While the IGI has been given greater autonomy in making staff appointments and determining the organisational structure of their office, they still do not have the power to make legally binding recommendations.

This means that the IGI’s investigations into malfeasance within the services are unlikely to have significant consequences for members of the services. Thus, members of the services can continue to operate outside of the law.

Also deeply disappointing is the fact that the much needed position of a deputy IGI was not provided for in Gilab.

This means that, should the IGI’s term come to an end, or should they vacate their office for any other reason, there will be a power vacuum.

As in the past, the Office of the IGI runs the risk of remaining rudderless and unable to carry out its functions while a new IGI is yet to be appointed.

Broad definitions

While this Bill presented a golden opportunity for lawmakers to narrow down broad definitions, core concepts such as “national security” and “national security threat” remain vague and open to abusive interpretations by the intelligence services.

It is, however, commendable that the particularly ill-defined term “potential opportunity”, which was contained in older versions of the Bill, has been omitted from the version approved by the National Assembly.

Locating intelligence services within the Presidency

In an attempt to restore the intelligence services to their former glory following the State Capture years, the State Security Agency was absorbed by the Presidency.

Gilab, however, does not provide for a definite limitation on how long the services can remain within the Presidency.

This results in the very real danger of creating a super-presidency in which the services remain under the president’s thumb and become, once again, a mechanism for retaining political power and plundering state coffers.

Some improvements

Despite shortcomings, Gilab does succeed in improving on current legislation in select areas.

The State Security Agency will be split into separate domestic and foreign departments. This is a crucial reversal of the 2009 Presidential Proclamation that consolidated the two branches into a single agency under a super-directorship.

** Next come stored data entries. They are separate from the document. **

-- ==== Sys2Proof/Tests/Slice0.lean ====
section
/-! SUPPORT. Tests on fixed values. Expected results are the spec's: its examples, the vectors of 95_test_vectors.md
(named in the comments), or a word written out digit by digit from the formats of rule R89. The theorems
`test_hyp_<Statement>…` show that the hypotheses of an obligation can be met, clause by clause, at the edge of their
range. -/

open Sys2Proof Sys2Proof.Machine

namespace Sys2Proof.Tests

/-- A 64-bit instance right after Load of this image and this finite input. -/
def machine (image input : List Int) : State := State.ofImage (.bits 64) image (.values input)

/-- The largest value of a 64-bit cell (rule R22). -/
def cellMax64 : Int := 9223372036854775807

/-- The smallest value of a 64-bit cell (rule R22). -/
def cellMin64 : Int := -9223372036854775808

/-! ## Well-formedness: one ill-formed instruction for each check -/

theorem test_wellFormed_accepts : (Instr.add [0, 1]).wellFormed = true ∧ (Instr.halt []).wellFormed = true := by decide

theorem test_wellFormed_refuses_digit_ten : (Instr.add [10]).wellFormed = false := by decide

theorem test_wellFormed_refuses_leading_zero : (Instr.add [1, 0]).wellFormed = false := by decide

/-! ## Decoding, one word or more for each family, digit by digit: 10000 C + 1000 B + 100 A + opcode -/

theorem test_decode_add : decode (10000 * 1 + 1000 * 1 + 100 * 1 + 1) = .ok (.add [1, 1, 1]) := by decide

theorem test_decode_mul : decode (1000 * 1 + 100 * 0 + 2) = .ok (.mul [0, 1]) := by decide

theorem test_decode_inp : decode (100 * 1 + 3) = .ok (.inp [1]) := by decide

theorem test_decode_out : decode (100 * 1 + 4) = .ok (.out [1]) := by decide

theorem test_decode_jt : decode (1000 * 1 + 100 * 0 + 5) = .ok (.jt [0, 1]) := by decide

theorem test_decode_jf : decode (1000 * 0 + 100 * 1 + 6) = .ok (.jf [1]) := by decide

theorem test_decode_lt : decode (1000 * 2 + 100 * 1 + 7) = .ok (.lt [1, 2]) := by decide

theorem test_decode_eq : decode 8 = .ok (.eq []) := by decide

theorem test_decode_halt : decode 99 = .ok (.halt []) ∧ decode 1000099 = .ok (.halt [0, 0, 0, 0, 1]) := by decide

/-- Vectors D4, D6, D18, D19 and ILL1. -/
theorem test_decode_rejects :
    decode 0 = .error (.unknownOpcode 0) ∧ decode 100 = .error (.unknownOpcode 0) ∧
    decode 109 = .error (.unknownOpcode 9) ∧ decode 98 = .error (.unknownOpcode 98) ∧
    decode (-1) = .error (.negativeOperationCode (-1)) := by decide

/-- Vector D20: digits beyond the arity are kept. -/
theorem test_decoderBlock_large :
    decoderBlock 2147483647 = ⟨47, 6, 3, 8, [6, 3, 8, 4, 7, 4, 1, 2]⟩ := by decide

/-- Vector D21: the largest word at 64 bits. -/
theorem test_decode_largest :
    decode cellMax64 = .ok (.lt [8, 5, 7, 7, 4, 5, 8, 6, 3, 0, 2, 7, 3, 3, 2, 2, 9]) := by decide

/-- The bits the host numbers: the low 64 are the first cell. -/
theorem test_decodeTableWord :
    decodeTableWord 16 1101 = some (.add [1, 1]) ∧ decodeTableWord 64 (2 ^ 64 - 1) = none ∧
    decodeTableWord 256 (99 + 2 ^ 64 * 7) = some (.halt []) := by decide

/-- From reset with an instruction placed, the next Step runs it: `OUT` of the cell at address 0 appends the word. -/
theorem test_withFetchWord_runs :
    step (State.reset.withFetchWord 8 4) = .next { machine [4, 0, 0, 0] [] with out := [4], ip := 2 } := rfl

/-- With nothing placed, the first Step from reset finds no cell to fetch (assumption log 5). -/
theorem test_reset_step : step State.reset = .next (Faulted State.reset 2 0) := rfl

/-! ## One Step of each instruction -/

/-- Vector ADD3: position and immediate; the sum is stored over the HALT word. -/
theorem test_add_modes :
    step (machine [1001, 4, -99, 4, 99] []) = .next { machine [1001, 4, -99, 4, 0] [] with ip := 4 } := rfl

/-- Vector ADD8: one more than the largest value overflows and writes nothing. -/
theorem test_add_overflow :
    step (machine [1101, cellMax64, 1, 0, 99] []) =
      .next (Faulted (machine [1101, cellMax64, 1, 0, 99] []) 9 0) := rfl

/-- Vector MUL8: the smallest value is the product of a negative and a positive factor. -/
theorem test_mul_smallest :
    step (machine [1102, -4294967296, 2147483648, 0, 99] []) =
      .next { machine [cellMin64, -4294967296, 2147483648, 0, 99] [] with ip := 4 } := rfl

/-- Vector MUL9: the negation of the smallest value overflows. -/
theorem test_mul_overflow :
    step (machine [1102, cellMin64, -1, 0, 99] []) = .next (Faulted (machine [1102, cellMin64, -1, 0, 99] []) 9 0) := rfl

/-- Vector IN3: the mode digit of a destination is not consulted. -/
theorem test_inp_ignores_mode :
    step (machine [103, 2, 99] [-7]) = .next { machine [103, 2, -7] [-7] with cur := 1, ip := 2 } := rfl

/-- Vector IN8: a bad destination is met before the missing input. -/
theorem test_inp_destination_first : step (machine [3, 3, 99] []) = .next (Faulted (machine [3, 3, 99] []) 7 3) := rfl

/-- Vector OUT6: an immediate operand is not an address. -/
theorem test_out_immediate :
    step (machine [104, 1000, 99] []) = .next { machine [104, 1000, 99] [] with out := [1000], ip := 2 } := rfl

/-- Vector OUT8: mode digit 9. -/
theorem test_out_bad_mode : step (machine [904, 0, 99] []) = .next (Faulted (machine [904, 0, 99] []) 8 904) := rfl

/-- Rule R163: the jump not taken never looks for its second parameter. -/
theorem test_jt_not_taken : step (machine [1105, 0] []) = .next { machine [1105, 0] [] with ip := 3 } := rfl

/-- Vector PRI9: a negative target. -/
theorem test_jt_negative_target :
    step (machine [1105, 1, -1] []) = .next (Faulted (machine [1105, 1, -1] []) 5 (-1)) := rfl

/-- Vector JF10: a jump to itself. -/
theorem test_jf_taken : step (machine [1106, 0, 0] []) = .next (machine [1106, 0, 0] []) := rfl

/-- Vector JF8: the taken jump misses its second parameter. -/
theorem test_jf_missing_target : step (machine [1106, 0] []) = .next (Faulted (machine [1106, 0] []) 7 2) := rfl

/-- Vector LT6: the comparison is signed and overflows nowhere. -/
theorem test_lt_extremes :
    step (machine [1107, cellMin64, cellMax64, 0, 99] []) =
      .next { machine [1, cellMin64, cellMax64, 0, 99] [] with ip := 4 } := rfl

/-- Vector LT2: equal values are not less. -/
theorem test_lt_equal :
    step (machine [1107, 4, 4, 0, 99] []) = .next { machine [0, 4, 4, 0, 99] [] with ip := 4 } := rfl

/-- Vector EQ5: an immediate operand against the cell of the other one. -/
theorem test_eq_modes :
    step (machine [108, 8, 1, 0, 99] []) = .next { machine [1, 8, 1, 0, 99] [] with ip := 4 } := rfl

/-- Vector EQ2: values of opposite sign differ. -/
theorem test_eq_signs :
    step (machine [1108, 4, -4, 0, 99] []) = .next { machine [0, 4, -4, 0, 99] [] with ip := 4 } := rfl

/-- Vector ILL10: a mode digit on HALT is ignored, and the pointer stays. -/
theorem test_halt : step (machine [299] []) = .next { machine [299] [] with status := .halted } := rfl

/-! ## The order of the checks -/

/-- Vector PRI1: the missing parameter cell before the bad mode digit. -/
theorem test_priority_cell_before_mode : step (machine [201] []) = .next (Faulted (machine [201] []) 7 1) := rfl

/-- Vector PRI3: the destination before the overflow. -/
theorem test_priority_destination_before_overflow :
    step (machine [1101, cellMax64, 1, 9, 99] []) = .next (Faulted (machine [1101, cellMax64, 1, 9, 99] []) 7 9) := rfl

/-- Vector PRI4: parameter 2 before the destination. -/
theorem test_priority_parameter_before_destination :
    step (machine [2101, 1, 0, 9, 99] []) = .next (Faulted (machine [2101, 1, 0, 9, 99] []) 8 2101) := rfl

/-- Vector PRI7: the sign of the word before anything else. -/
theorem test_priority_sign_first : step (machine [-5, 9] []) = .next (Faulted (machine [-5, 9] []) 3 (-5)) := rfl

/-! ## Program text (vectors LD3, LD4, LD5, LD6, LD13, LD15, LD16, LD20, LD22) -/

theorem test_load_line_breaks :
    parseProgram (.bits 64) ['1', ',', '0', ',', '\n', '0', ',', '0', ',', '\r', '\n', '9', '9'] = some [1, 0, 0, 0, 99] ∧
    parseProgram (.bits 64) ['1', '2', '\n', '3', ',', '4'] = some [123, 4] := by decide

theorem test_load_blanks_and_zeros :
    parseProgram (.bits 64) [' ', '1', ' ', ',', '\t', '2'] = some [1, 2] ∧
    parseProgram (.bits 64) ['-', '0', ',', '0', '0', '7'] = some [0, 7] := by decide

theorem test_load_refuses :
    parseProgram (.bits 64) ['1', ',', '2', ','] = none ∧ parseProgram (.bits 64) ['+', '1'] = none ∧
    parseProgram (.bits 64) ['1', ' ', '2'] = none ∧ parseProgram (.bits 64) ['-'] = none := by decide

theorem test_load_range :
    parseProgram (.bits 16) ['3', '2', '7', '6', '8'] = none ∧
    parseProgram (.bits 16) ['-', '3', '2', '7', '6', '8'] = some [-32768] ∧
    parseProgram .inf ['3', '2', '7', '6', '8'] = some [32768] := by decide

theorem test_load_result :
    load (.bits 64) ['3', ',', '0', ',', '9', '9'] (.values [42]) = .ok (machine [3, 0, 99] [42]) := rfl

theorem test_load_malformed : load (.bits 64) [] (.values []) = .error (.fatal .malformedProgram) := rfl

/-! ## Hypotheses that can be met: encoding and decoding -/

theorem test_hyp_DecodeInvertsEncode : (Instr.jf [9, 0, 1]).wellFormed = true := by decide

theorem test_hyp_EncodeInvertsDecode : decode 1101 = .ok (.add [1, 1]) := by decide

theorem test_hyp_DecoderReturnsOpcodeAndDigits :
    1 < (decodeWord 1002).modes.length ∧ 99 < 100 ∧ (decodeWord 99).modes = [] ∧ 100 ≤ 100 ∧
    (decodeWord 100).modes = [1] := by decide

theorem test_hyp_ModeAccessorIsTheDigit :
    1 < (decodeWord 1002).modes.length ∧ (decodeWord 1002).modes.length ≤ 2 := by decide

theorem test_hyp_LengthDependsOnOpcodeAlone :
    (decode ((11107 : Nat) : Int) = .ok (.lt [1, 1, 1]) ∧ 11107 % 100 = 7) ∧
    (decode ((3 : Nat) : Int) = .ok (.inp []) ∧ 3 % 100 = 3) ∧
    (decode ((106 : Nat) : Int) = .ok (.jf [1]) ∧ 106 % 100 = 6) ∧
    (decode ((199 : Nat) : Int) = .ok (.halt [1]) ∧ 199 % 100 = 99) := by decide

theorem test_hyp_LengthDependsOnOpcodeAlone_advance :
    decode ((104 : Nat) : Int) = .ok (.out [1]) ∧ (machine [104, 1] []).status = .running ∧
    exec (.out [1]) (machine [104, 1] []) = .next { machine [104, 1] [] with out := [1], ip := 2 } ∧
    ({ machine [104, 1] [] with out := [1], ip := 2 } : State).status = .running := ⟨by decide, rfl, rfl, rfl⟩

theorem test_hyp_ListingLinesEncodeTheirInstruction :
    (ListingLine.eq (.position 8) (.immediate 1) 0, 8) ∈
      [(ListingLine.add (.position 8) (.immediate 1) 0, 1), (.mul (.position 8) (.immediate 1) 0, 2),
        (.lt (.position 8) (.immediate 1) 0, 7), (.eq (.position 8) (.immediate 1) 0, 8)] ∧
    (ListingLine.jf (.immediate 0) (.immediate 4), 6) ∈
      [(ListingLine.jt (.immediate 0) (.immediate 4), 5), (.jf (.immediate 0) (.immediate 4), 6)] := by decide

/-! ## Hypotheses that can be met: memory and operands -/

theorem test_hyp_MemReadIsBounded :
    (-1 : Int) < 0 ∧ (([7, 8] : List Int).length : Int) ≤ 2 ∧ 1 < ([7, 8] : List Int).length := by decide

theorem test_hyp_MemWriteSetsOneCell :
    (-1 : Int) < 0 ∧ (([7, 8] : List Int).length : Int) ≤ 2 ∧ 1 < ([7, 8] : List Int).length ∧
    dstParam 3 (machine [1, 0, 0, 4, 99] []) = .ok 4 := by decide

theorem test_hyp_RawFetchesTheParameterCell :
    (machine [1, 0] []).mem.length ≤ (machine [1, 0] []).ip + 2 ∧
    (machine [1, 0] []).ip + 1 < (machine [1, 0] []).mem.length := by decide

/-- The last cell by position, and an immediate operand. -/
theorem test_hyp_ReadAppliesTheMode_delivers :
    ParamReads (.out []) (machine [4, 2, 99] []) 1 99 ∧ ParamReads (.out [1]) (machine [104, -1, 99] []) 1 (-1) :=
  ⟨paramReads_iff.mpr rfl, paramReads_iff.mpr rfl⟩

/-- The missing cell, the smallest bad mode digit, and the two addresses next to memory. -/
theorem test_hyp_ReadAppliesTheMode_raises :
    ParamFaults (.out [2]) (machine [204] []) 1 (.memoryOutOfBounds 1) ∧
    ParamFaults (.out [2]) (machine [204, 0] []) 1 (.invalidParameterMode 204) ∧
    ParamFaults (.out []) (machine [4, 2] []) 1 (.memoryOutOfBounds 2) ∧
    ParamFaults (.out []) (machine [4, -1] []) 1 (.memoryOutOfBounds (-1)) :=
  ⟨paramFaults_iff.mpr rfl, paramFaults_iff.mpr rfl, paramFaults_iff.mpr rfl, paramFaults_iff.mpr rfl⟩

theorem test_hyp_DestinationIsTheOperand :
    DestinationIs (machine [3, 1] []) 1 1 ∧ DestinationIs (machine [3, 0] []) 1 0 ∧
    DestinationFaults (machine [3] []) 1 (.memoryOutOfBounds 1) ∧
    DestinationFaults (machine [3, 2] []) 1 (.memoryOutOfBounds 2) ∧
    DestinationFaults (machine [3, -1] []) 1 (.memoryOutOfBounds (-1)) :=
  ⟨destinationIs_iff.mpr rfl, destinationIs_iff.mpr rfl, destinationFaults_iff.mpr rfl, destinationFaults_iff.mpr rfl,
    destinationFaults_iff.mpr rfl⟩

theorem test_hyp_InputPullTakesTheNextValue :
    ((machine [99] [5]).input = .values [5] ∧ ([5] : List Int)[(machine [99] [5]).cur]? = some 5) ∧
    ((machine [99] []).input = .values [] ∧ ([] : List Int).length ≤ (machine [99] []).cur) ∧
    (State.ofImage .inf [99] (.source 3)).input = .source 3 := by decide

/-! ## Hypotheses that can be met: the nine instructions -/

/-- The largest sum that fits, and the least that does not (vectors ADD7, ADD8). -/
theorem test_hyp_AddStoresTheExactSum :
    (FourCellOperands (.add [1, 1]) (machine [1101, cellMax64 - 1, 1, 0, 99] []) (cellMax64 - 1) 1 0 ∧
      FitsCell (.bits 64) (cellMax64 - 1 + 1)) ∧
    (FourCellOperands (.add [1, 1]) (machine [1101, cellMax64, 1, 0, 99] []) cellMax64 1 0 ∧
      ¬FitsCell (.bits 64) (cellMax64 + 1)) ∧
    FourCellFaults (.add []) (machine [1, 0, 0] []) (.memoryOutOfBounds 3) := by
  refine ⟨⟨⟨paramReads_iff.mpr rfl, paramReads_iff.mpr rfl, destinationIs_iff.mpr rfl⟩, ?_⟩,
    ⟨⟨paramReads_iff.mpr rfl, paramReads_iff.mpr rfl, destinationIs_iff.mpr rfl⟩, ?_⟩,
    .inr ⟨1, paramReads_iff.mpr rfl, .inr ⟨1, paramReads_iff.mpr rfl, destinationFaults_iff.mpr rfl⟩⟩⟩ <;>
  simp [FitsCell, cellMax64]

/-- Vectors MUL8 and MUL7, and MUL12's bad mode digit on parameter 2. -/
theorem test_hyp_MulStoresTheExactProduct :
    (FourCellOperands (.mul [1, 1]) (machine [1102, -4294967296, 2147483648, 0, 99] []) (-4294967296) 2147483648 0 ∧
      FitsCell (.bits 64) (-4294967296 * 2147483648)) ∧
    (FourCellOperands (.mul [1, 1]) (machine [1102, 4294967296, 2147483648, 0, 99] []) 4294967296 2147483648 0 ∧
      ¬FitsCell (.bits 64) (4294967296 * 2147483648)) ∧
    FourCellFaults (.mul [0, 2]) (machine [2002, 0, 0, 0, 99] []) (.invalidParameterMode 2002) := by
  refine ⟨⟨⟨paramReads_iff.mpr rfl, paramReads_iff.mpr rfl, destinationIs_iff.mpr rfl⟩, ?_⟩,
    ⟨⟨paramReads_iff.mpr rfl, paramReads_iff.mpr rfl, destinationIs_iff.mpr rfl⟩, ?_⟩,
    .inr ⟨2002, paramReads_iff.mpr rfl, .inl (paramFaults_iff.mpr rfl)⟩⟩ <;>
  simp [FitsCell]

The 2018 High-Level Review Panel had found this amalgamation led to the “serious disruption of the functions, efficiency and operations” of the intelligence services, and an “excessive concentration of power”.

As a result, the High-Level Review Panel recommended that the State Security Agency revert to its pre-2009 organisational structure.

The Bill now also allows for greater – although insufficient – independence of the National Intelligence Coordination Committee (Nicoc).

Nicoc plays a crucial role in the services’ effective functioning by ensuring that intelligence departments adhere to prescripts on intelligence coordination.

Nicoc will now have greater autonomy in appointing staff members and determining its organisational structures, and its budget will be ring-fenced by Parliament.

Despite such gains, the majority of our primary concerns remain unaddressed.

Gilab lacks the safeguards required to ensure that South African intelligence services adhere to the White Paper of Intelligence, the findings of the 2018 High-Level Review Panel’s investigations into the State Security Agency, and the Zondo Commission’s findings on malfeasance within the agency. DM

Heidi Swart is the research and journalism coordinator for Intelwatch, a non-profit organisation based in South Africa and dedicated to strengthening public oversight of state and private intelligence actors in Africa and around the world. Anton Harber is the executive director of the Campaign for Free Expression, an independent, non-partisan, non-profit organisation which defends and enables freedom of expression for all in southern Africa.